/-- An entry is written into the ring, or dropped (R410). -/
def State.logTamper (s : State) (r : TRec) : State :=
  let lose := fun (s : State) =>
    let s1 := s.onAod fun a => { a with logLost := BitVec.ofNat 32 (satAdd a.logLost.toNat 1 0xFFFFFFFF) }
    if s1.aod.onCell then s1 else s1.setBit .tmp 12
  match s.aod.logSlot r.strong with
  | none => lose s
  | some i =>
    let unread := match s.aod.log.get none i with
      | some o => decide (s.aod.exportSeq.toNat ≤ o.seq.toNat)
      | none => false
    let s1 := if unread then lose s else s
    s1.onAod fun a =>
      { a with log := a.log.set none i (some { r with seq := a.seqNext }), head := BitVec.ofNat 8 (i + 1)
               seqNext := a.seqNext + 1 }

/-- The flags that every entry carries at this moment: TIME_APPROX while the crystal has failed. -/
def State.approx (s : State) : Nat := if s.aod.xtalRunning then 0 else 16

/-- An entry as it stands at detection, its sequence number still open. -/
def State.newRec (s : State) (src flags idx value ticks : Nat) (regions : BitVec 4) : TRec :=
  { seq := 0, ticks := BitVec.ofNat 48 ticks, source := byteOf src, flags := byteOf (flags + s.approx)
    mode := if s.aod.onCell then 1 else 0, regions := regions.setWidth 8, index := BitVec.ofNat 16 idx
    value := BitVec.ofNat 16 value, bootCnt := if s.aod.onCell then 0 else s.bootCnt }

/-- An informational entry (R409). -/
def State.logInfo (s : State) (src idx : Nat) : State := s.logTamper (s.newRec src 0 idx 0 s.now 0)

/-- An informational entry whose INDEX names nothing: the spec states no value for it (log entry 3). -/
def State.logPlain (s : State) (src : Nat) : State := (s.logInfo src (Config.free 16 s.freeCtr : BitVec 16).toNat).spend 1

/-! ### The class A response (R298, R403) -/

/-- A block's alarm action under a class response: a code of its own is not stated, the common code 0x84 is recorded. -/
def State.classAlarm (s : State) (p : PageId) : State :=
  match pageBlock p with
  | some (k, u) => if s.present p then s.alarm k u (s.runningIn k u) 0x84 0 false else s
  | none => s

/-- Every open message is closed; its next part completes with CTX_EVICTED_LOST (R123, R298). -/
def State.closeOpen (s : State) : State :=
  s.jobs.foldl (fun s kv => match kv.2 with
    | none => s
    | some b => match s.chan b.fn b.ch with
      | none => s
      | some c => match c.openMsg with
        | some m => if m.job = kv.1 ∧ m.lost.isNone = true then s.failJob kv.1 { st := 0x62 } else s
        | none => s) s

/-- A digest message without a key that has begun, and whose context is zeroised, completes with CTX_EVICTED_LOST. DEDUCED (log entry
69) from what R148 and R123 say of a context that is lost. -/
def State.failDigests (s : State) : State :=
  (s.jobsWhere fun b => b.kind == .quad && b.begun && b.keySlot.isNone).foldl (fun s j => s.failJob j { st := 0x62 }) s

/-- Requests admitted with a key that no longer exists complete with KEY_INVALID. -/
def State.failKeyed (s : State) : State :=
  (s.reqsWhere fun q => q.admitted && q.keySlot.isSome).foldl (fun s r => s.finish r { st := 0x30 }) s

/-- A retiring slot's waiting completion is written and the slot is released: its users are gone (R296, R298). -/
def State.endDrains (s : State) : State :=
  s.kslots.foldl (fun s kv =>
    if (s.kslot kv.1).state = .retiring ∧ s.headOf kv.1 = kv.1 then
      let s1 := match (s.kslot kv.1).drain with
        | some (.admin f sq cmdId) => s.admFinish f sq cmdId {}
        | _ => s
      s1.release kv.1
    else s) s
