/-- A group reset (R320, R337, R339): its resets fall, the manifest is chosen again, its entries are verified again. -/
def State.groupReset (s : State) (g : Nat) : State :=
  let s1 := ((s.dropGroup g).setGrp g .held).forgetEntries g
  let s2 := s1.onPsq fun p => { p with recover := p.recover.set none g none, retryTimer := p.retryTimer &&& ~~~(1#3 <<< g)
                                       retried := p.retried &&& ~~~(1#3 <<< (g + 1)), source := p.source.set 0 g 0
                                       fullRelease := none }
  match s2.findManifest [s.aod.prefManifestB, !s.aod.prefManifestB] with
  | (s3, some (b, m)) =>
    let old := s3.psq.manifest
    let s4 := s3.onPsq fun p =>
      { p with manifest := some m, manSlotB := b
               gman := (if old = some m then p.gman else p.gman.set none (1 - g) (match p.gman.get none (1 - g) with
                 | some x => some x
                 | none => old)).set none g none }
    let s5 := if old = some m then s4 else s4.extendReg 5 m.digest
    (s5.takePolicy m [g]).progress
  | (s3, none) => (s3.startRecovery g 4).progress

end Sys2Proof.Machine
end

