/-- A block of an object's data. -/
def State.dataBlock (s : State) (n : Nat) (blk : List Byte) : State :=
  let start : Option (Nat × List Byte) :=
    if s.cci.card.entries.any (fun e => e.kind != 0 && s.entValid e && e.first == n) then some (n, blk) else none
  let cur := match s.cci.card.obj with
    | some (f, b) => if n = f + b.length / 512 then some (f, b ++ blk) else start
    | none => start
  match cur with
  | none => s.modCard fun c => { c with obj := none }
  | some (f, b) =>
    match s.cci.card.entries.find? fun e => e.kind != 0 && s.entValid e && e.first == f with
    | none => s.modCard fun c => { c with obj := none }
    | some e =>
      if e.len ≤ b.length then (s.modCard fun c => { c with obj := none }).objectRead e (b.take e.len)
      else s.modCard fun c => { c with obj := some (f, b) }

/-- One block read from the card: the header, a directory block, or data. -/
def State.volBlock (s : State) (n : Nat) (blk : List Byte) : State :=
  let c := s.cci.card
  if n = 0 then
    if volOk c.blocks.toNat blk then s.modCard fun c => { c with hdr := blk, dir := [], obj := none }
    else (s.modCard fun c => { c with hdr := [], dir := [], obj := none }).setBit .cci 12
  else if c.hdr.isEmpty then s
  else if volDirStart c.hdr ≤ n ∧ n < volDirStart c.hdr + volDirBlocks c.hdr then
    let s1 := s.modCard fun c => { c with dir := c.dir.set [] (n - volDirStart c.hdr) blk }
    if c.dirRead = false ∧ s1.cci.card.dirRead = true ∧ s1.ump.running = true then s1.wantedExports else s1
  else s.dataBlock n blk

/-- Blocks read from the card, from a first block on. -/
def State.volRead (s : State) (first : Nat) (data : List Byte) : State :=
  let bs := chunks 512 data
  (List.range bs.length).foldl (fun s i => s.volBlock (first + i) (bs.getD i [])) s

end Sys2Proof.Machine
end

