/-- PG_INT_EN (R43). -/
def State.writeIntEn (s : State) (p : PageId) (v : W32) : State := s.modHdrInt p fun h => { h with intEn := v }

/-- PG_LOCK: a set bit stays set (R47). -/
def State.writeLock (s : State) (p : PageId) (v : W32) : State := s.modHdr p fun h => { h with lock := h.lock ||| v }

/-- A write to a header register; the other header registers are read-only. -/
def State.writeHeader (s : State) (p : PageId) (off : Nat) (v : W32) : State :=
  if off = 0x00C then (if v.getLsbD 0 then s.clearErrs p else s)
  else if off = 0x010 then s.statusClear p v 0
  else if off = 0x014 then s.modHdr p fun h => { h with statusCnt := v }
  else if off = 0x018 then s.writeIntEn p v
  else if off = 0x048 then s.writeLock p v
  else s

/-! ### Who reaches a page (R50, R53, R55) -/

/-- The page lies in the requester's map, and the requester may write in it at all (R57, R60, R62). -/
def reaches (who : Requester) (p : PageId) : Bool :=
  match who with
  | .umpire => true
  | .vf n _ => p == PageId.fn n || p == PageId.adm n
  | .pf => match p with
    | .fn n => n == 0
    | .adm n => n == 0
    | .mirror _ => false
    | p => PageId.accel p

/-- A write that reaches no present page is counted; one that reaches a page in reset is not (R53, R55, R60). -/
def State.reach (s : State) (who : Requester) (p : PageId) (k : State → State) : State :=
  if reaches who p = false ∨ s.present p = false then s.ignoredWrite
  else if s.readablePage p = false then s
  else k s

/-- A field that only the Umpire writes (R50). -/
def State.umpireField (s : State) (who : Requester) (p : PageId) (k : State → State) : State :=
  match who with
  | .umpire => k s
  | _ => s.accessErr p

/-- The host's write to a header: every field of the MEAS pages is read-only to it (R57, R243). -/
def State.hdrOp (s : State) (who : Requester) (p : PageId) (k : State → State) : State :=
  s.reach who p fun s => match p with
    | .meas _ => s.umpireField who p k
    | .mirror _ => s
    | _ => k s

/-! ### The accelerator pages -/

/-- The HEAT page (R453, R447). -/
def State.writeHeat (s : State) (who : Requester) (off : Nat) (v : W64) : State :=
  if off = 0x080 then s.onHeat fun t =>
    let on := v.getLsbD 17
    { t with periodS := v.setWidth 16, outAll := v.getLsbD 16, inEn := on, fallback := v.getLsbD 18
             inTimeoutS := (v >>> 24).setWidth 8, lastIn := if on && !t.inEn then s.now else t.lastIn
             inTimedOut := t.inTimedOut && !(on && !t.inEn) }
  else if off = 0x084 then (if v.getLsbD 0 then leaves s (execHeatCtrlClose who s) else s)
  else if off = 0x0A0 then s.onHeat fun t =>
    { t with snapIndex := v.setWidth 16, snapFn := (v >>> 16).setWidth 8, snapKind := v.getLsbD 24, snapSrc := (v >>> 25).setWidth 2 }
  else if off = 0x0B0 then s.onHeat fun t => { t with rptBase := v &&& ~~~(0xFFF : W64) }
  else if off = 0x0B8 then s.onHeat fun t => { t with rptKib := v.setWidth 32 }
  else if off = 0x0BC then leaves s (execHeatRptTailWrite who (v.setWidth 32) s)
  else s

/-- ADM_CFG (R89): while the queue is enabled only ENABLE takes effect, and another change sets ACCESS_ERR. -/
def State.writeAdmCfg (s : State) (f : Nat) (v : W64) : State :=
  let a := (s.fn f).adm
  let b : Adm := { a with sqLog := v.setWidth 4, cqLog := (v >>> 4).setWidth 4, vector := (v >>> 8).setWidth 11, irqEn := v.getLsbD 19 }
  let s1 := if a.enable then (if b = a then s else s.accessErr (.adm f)) else s.modAdm f fun _ => b
  if v.getLsbD 31 = a.enable then s1
  else if a.enable then s1.admDisable f
  else s1.admEnable f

+-------+

> _Brief_:
From the data above, output only the lines between the line containing "none => start" and the line containing "else if volDirStart", inclusive, exactly as written.

> _Written solution_:
    | none => start
  match cur with
  | none => s.modCard fun c => { c with obj := none }
  | some (f, b) =>
    match s.cci.card.entries.find? fun e => e.kind != 0 && s.entValid e && e.first == f with
    | none => s.modCard fun c => { c with obj := none }
    | some e =>
      if e.len ≤ b.length then (s.modCard fun c => { c with obj := none }).objectRead e (b.take e.len)
      else s.modCard fun c => { c with obj := some (f, b) }

/-- One block read from the card: the header, a directory block, or data. -/
def State.volBlock (s : State) (n : Nat) (blk : List Byte) : State :=
  let c := s.cci.card
  if n = 0 then
    if volOk c.blocks.toNat blk then s.modCard fun c => { c with hdr := blk, dir := [], obj := none }
    else (s.modCard fun c => { c with hdr := [], dir := [], obj := none }).setBit .cci 12
  else if c.hdr.isEmpty then s
  else if volDirStart c.hdr ≤ n ∧ n < volDirStart c.hdr + volDirBlocks c.hdr then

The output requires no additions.